Uno de los otros hombres movió la cabeza.

– Viene tormenta -le advirtió. -Luego no digas que no te avisamos. Si no me crees, mira el barómetro.

– Todavía no hay aviso ni para las embarcaciones pequeñas -replicó Roger. -Y, además, como venga tormenta mañana, va a remover el fondo y no voy a poder hacer nada hasta el fin de semana.

– Tu pasajero va a necesitar un traje de poliuretano.

– Podrías dejarle el tuyo. Tú no vas a salir. -Roger se volvió hacia Lassiter. – ¿Quiere un traje de poliuretano? Son como los de los surfistas. Lo mantendrá caliente.

– No sé -contestó Lassiter. -Si usted cree que me hará falta…

– Bueno, necesitarlo, lo que es necesitarlo, no es que lo necesite. No va a ir nadando, ni nada parecido. -Roger miró el reloj de mareas que colgaba de la pared. -Tendremos agua de sobra -dijo. -Aunque, por otra parte, como se levante viento y usted resulte ser un patoso… Quién sabe -añadió ladeando la cabeza. -Puede que se me congele. Y yo podría quedarme sin licencia.

– ¿Congelarme? -repitió Lassiter.

Roger asintió.

– Sí. Aunque creo que mi traje viejo le podría servir.

Uno de los hombres de la mesa se rió.

– ¿Tu traje viejo? La última vez que lo vi tenía un siete en el culo. No me digas que todavía lo tienes.

– Sí, tiene un siete. ¿Y qué? Aquí el señor no va a bucear. Es sólo para darle calor en el barco. Y, además, así no se congelará si resbala al desembarcar.

– Roger tiene razón -convino un hombre que llevaba una gorra de béisbol. -Igual que no hace falta una bomba atómica para matar a una mosca, tampoco hace falta un traje nuevecito para darse un paseíto en barca.

Fueron a buscar los trajes de poliuretano y la ropa interior calorífica al almacén que había en la parte de detrás del edificio.

– No huelen demasiado bien -comentó Roger olisqueando un par de calzoncillos largos. Después se los lanzó a Lassiter.

Lassiter se encogió de hombros, se desnudó y se volvió a vestir. Luego dobló su ropa en un montoncito y se puso la chaqueta de cuero sobre el traje de poliuretano. Sacó la cartera de los pantalones e intentó metérsela en el bolsillo interior de la chaqueta. Pero el bolsillo ya estaba ocupado.

La carta de Baresi.

– ¿Le pasa algo? -preguntó Roger al ver la expresión de Lassiter.

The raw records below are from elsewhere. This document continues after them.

theorem test_meets_IngestServices :
    (∃ s : State, ∃ p : SacnPacket, ∃ d : Device, ingestOn s.dev = true ∧ (ingestIn p.rx s.dev).1 = true ∧ d = (ingestIn p.rx s.dev).2 ∧
      p.preview = true) ∧
    (∃ s : State, ∃ p : SacnPacket, ∃ d : Device, ingestOn s.dev = true ∧ (ingestIn p.rx s.dev).1 = true ∧ d = (ingestIn p.rx s.dev).2 ∧
      p.preview = false ∧ p.syncOrDisc = false ∧ p.slots.head? ≠ some 0xDD ∧ (routed d).any (fun u => u.univ == p.univ) = true ∧
      sacnTo d p = true ∧ p.priority ≤ 200 ∧ 1 ≤ p.slots.length ∧ p.slots.length ≤ 513 ∧ (∀ x ∈ sourcesOf d p.univ, x.cid ≠ p.cid) ∧
      p.terminated = false ∧ (sourcesOf d p.univ).length < 4) ∧
    (∃ s : State, ∃ p : SacnPacket, ∃ d : Device, ingestOn s.dev = true ∧ (ingestIn p.rx s.dev).1 = true ∧ d = (ingestIn p.rx s.dev).2 ∧
      p.preview = false ∧ p.syncOrDisc = false ∧ p.slots.head? ≠ some 0xDD ∧ (routed d).any (fun u => u.univ == p.univ) = true ∧
      sacnTo d p = true ∧ p.priority ≤ 200 ∧ 1 ≤ p.slots.length ∧ p.slots.length ≤ 513 ∧ (∀ x ∈ sourcesOf d p.univ, x.cid ≠ p.cid) ∧
      4 ≤ (sourcesOf d p.univ).length) ∧
    (∃ s : State, ∃ p : SacnPacket, ∃ d : Device, ∃ x, ingestOn s.dev = true ∧ (ingestIn p.rx s.dev).1 = true ∧ d = (ingestIn p.rx s.dev).2 ∧
      p.preview = false ∧ p.syncOrDisc = false ∧ p.slots.head? ≠ some 0xDD ∧ (routed d).any (fun u => u.univ == p.univ) = true ∧
      sacnTo d p = true ∧ p.priority ≤ 200 ∧ 1 ≤ p.slots.length ∧ p.slots.length ≤ 513 ∧ sourcesOf d p.univ = [x] ∧ x.cid = p.cid ∧
      -20 ≤ (p.seq - x.seq).toInt ∧ (p.seq - x.seq).toInt ≤ 0) ∧
    (∃ s : State, ∃ p : SacnPacket, ∃ d : Device, ∃ x, ingestOn s.dev = true ∧ (ingestIn p.rx s.dev).1 = true ∧ d = (ingestIn p.rx s.dev).2 ∧
      p.preview = false ∧ p.syncOrDisc = false ∧ p.slots.head? ≠ some 0xDD ∧ (routed d).any (fun u => u.univ == p.univ) = true ∧
      sacnTo d p = true ∧ p.priority ≤ 200 ∧ 1 ≤ p.slots.length ∧ p.slots.length ≤ 513 ∧ sourcesOf d p.univ = [x] ∧ x.cid = p.cid ∧
      ((p.seq - x.seq).toInt < -20 ∨ 0 < (p.seq - x.seq).toInt) ∧ p.terminated = false) ∧
    (∃ s : State, ∃ p : SacnPacket, ∃ d : Device, ∃ x, ingestOn s.dev = true ∧ (ingestIn p.rx s.dev).1 = true ∧ d = (ingestIn p.rx s.dev).2 ∧
      p.preview = false ∧ p.syncOrDisc = false ∧ p.slots.head? ≠ some 0xDD ∧ (routed d).any (fun u => u.univ == p.univ) = true ∧
      sacnTo d p = true ∧ p.priority ≤ 200 ∧ 1 ≤ p.slots.length ∧ p.slots.length ≤ 513 ∧ sourcesOf d p.univ = [x] ∧ x.cid = p.cid ∧
      ((p.seq - x.seq).toInt < -20 ∨ 0 < (p.seq - x.seq).toInt) ∧ p.terminated = true) ∧
    (∃ s : State, ∃ u : Nat, ∃ cid : Nat, ∃ x : SacnSource, ingestOn s.dev = true ∧ sourcesOf s.dev u = [x] ∧ x.cid = cid) ∧
    (∃ s : State, ∃ x : IngRx, ∃ d : Device, ingestOn s.dev = true ∧ (ingestIn x s.dev).1 = true ∧ d = (ingestIn x s.dev).2 ∧
      (d.ingPort x.port.val).up = true ∧ macsecOn d x.port.val = false ∧ (d.ingPort x.port.val).pause = 0) ∧
    (∃ s : State, ∃ x : IngRx, ∃ d : Device, ingestOn s.dev = true ∧ (ingestIn x s.dev).1 = true ∧ d = (ingestIn x s.dev).2 ∧
      (d.ingPort x.port.val).up = true ∧ macsecOn d x.port.val = false ∧ (d.ingPort x.port.val).pause = 0) ∧
    (∃ s : State, ∃ x : IngRx, ∃ d : Device, ∃ ip, ingestOn s.dev = true ∧ (ingestIn x s.dev).1 = true ∧ d = (ingestIn x s.dev).2 ∧
      ip ≠ portIp d x.port.val) ∧
    (∃ s : State, ∃ x : IngRx, ∃ d : Device, ∃ why : IngestOdd, ingestOn s.dev = true ∧ (ingestIn x s.dev).1 = true ∧ d = (ingestIn x s.dev).2 ∧
      (why = .fragment ∨ why = .foreign)) ∧
    (∃ s : State, ∃ x : IngRx, ∃ why : IngestOdd, ∃ cls : Nat, ingestOn s.dev = true ∧ (s.dev.ingPort x.port.val).up = true ∧
      (s.dev.ingPort x.port.val).queue.gap = none ∧ s.dev.ing.length = 2 ∧ ((why = .badFcs ∧ cls = 0) ∨ (why = .runt ∧
      cls = 1) ∨ (why = .oversize ∧ cls = 2))) :=
  ⟨⟨at_ head0, { sacn0 0 false with preview := true }, _, by decide, by decide, rfl, by decide⟩,
   ⟨at_ head0, sacn0 0 false, _, by decide +kernel, by decide +kernel, rfl, by decide +kernel⟩,
   ⟨at_ { head0 with gest.univs := [{ univ := 1, sources := List.replicate 4 { src0 with cid := 8 } }] }, sacn0 0 false, _, by decide +kernel,
     by decide +kernel, rfl, by decide +kernel⟩,
   ⟨at_ { head0 with gest.univs := [{ univ := 1, sources := [src0] }] }, sacn0 0x6C false, _, src0, by decide +kernel, by decide +kernel, rfl,
     by decide +kernel⟩,
   ⟨at_ { head0 with gest.univs := [{ univ := 1, sources := [src0] }] }, sacn0 0x6B false, _, src0, by decide +kernel, by decide +kernel, rfl,
     by decide +kernel⟩,
   ⟨at_ { head0 with gest.univs := [{ univ := 1, sources := [src0] }] }, sacn0 0x81 true, _, src0, by decide +kernel, by decide +kernel, rfl,
     by decide +kernel⟩,
   ⟨at_ { head0 with gest.univs := [{ univ := 1, sources := [src0] }] }, 1, 9, src0, by decide⟩,
   ⟨at_ head0, rx0, _, by decide, by decide, rfl, by decide⟩,
   ⟨at_ head0, rx0, _, by decide, by decide, rfl, by decide⟩,
   ⟨at_ head0, rx0, _, 1, by decide, by decide, rfl, by decide⟩,
   ⟨at_ head0, rx0, _, .fragment, by decide, by decide, rfl, by decide⟩,
   ⟨at_ head0, rx0, .oversize, 2, by decide⟩⟩

theorem meets_BulkEntries_1 : ∃ s : State, ∃ b : List Byte, ∃ slot : Nat, ∃ c : BitVec 32, ∃ out : BulkEntry, s.dev.isHead = true ∧
    ingestOn s.dev = true ∧ served s.dev = true ∧ bulkSlots s.dev ≠ 0 ∧ s.dev.hif.badB = none ∧ s.dev.hif.fetchB ≠ s.dev.hif.b ∧
    s.dev.tim.firstLock = true ∧ le b 0x1C 4 = s.dev.hif.fetchB.toNat ∧ slot = le b 0 1 ∧ c = BitVec.ofNat 32 (le b 4 4) ∧
    out = { pos := s.dev.hif.fetchB, slot := slot, content := c, addr := le b 8 8, tag := BitVec.ofNat 32 (le b 0x10 4), status := 0, done := true } ∧
    le b 8 8 % 64 ≠ 0 :=
  ⟨at_ { head0 with hif.badB := none, tim.firstLock := true }, bulkBytes 100 1, _, _, _, by decide, by decide, by decide, by decide, by decide,
    by decide, by decide, by decide, rfl, rfl, rfl, by decide⟩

– No, nada -repuso Lassiter. -Me había olvidado de una cosa, pero no es nada. -Se metió la cartera en el bolsillo, estrujando la carta contra el fondo y lo abotonó. Después metió su ropa en una bolsa de plástico y la cerró con un nudo. Habían quedado en que Roger lo llevaría a la isla esa misma tarde y volvería a recogerlo con la marea alta a la mañana siguiente.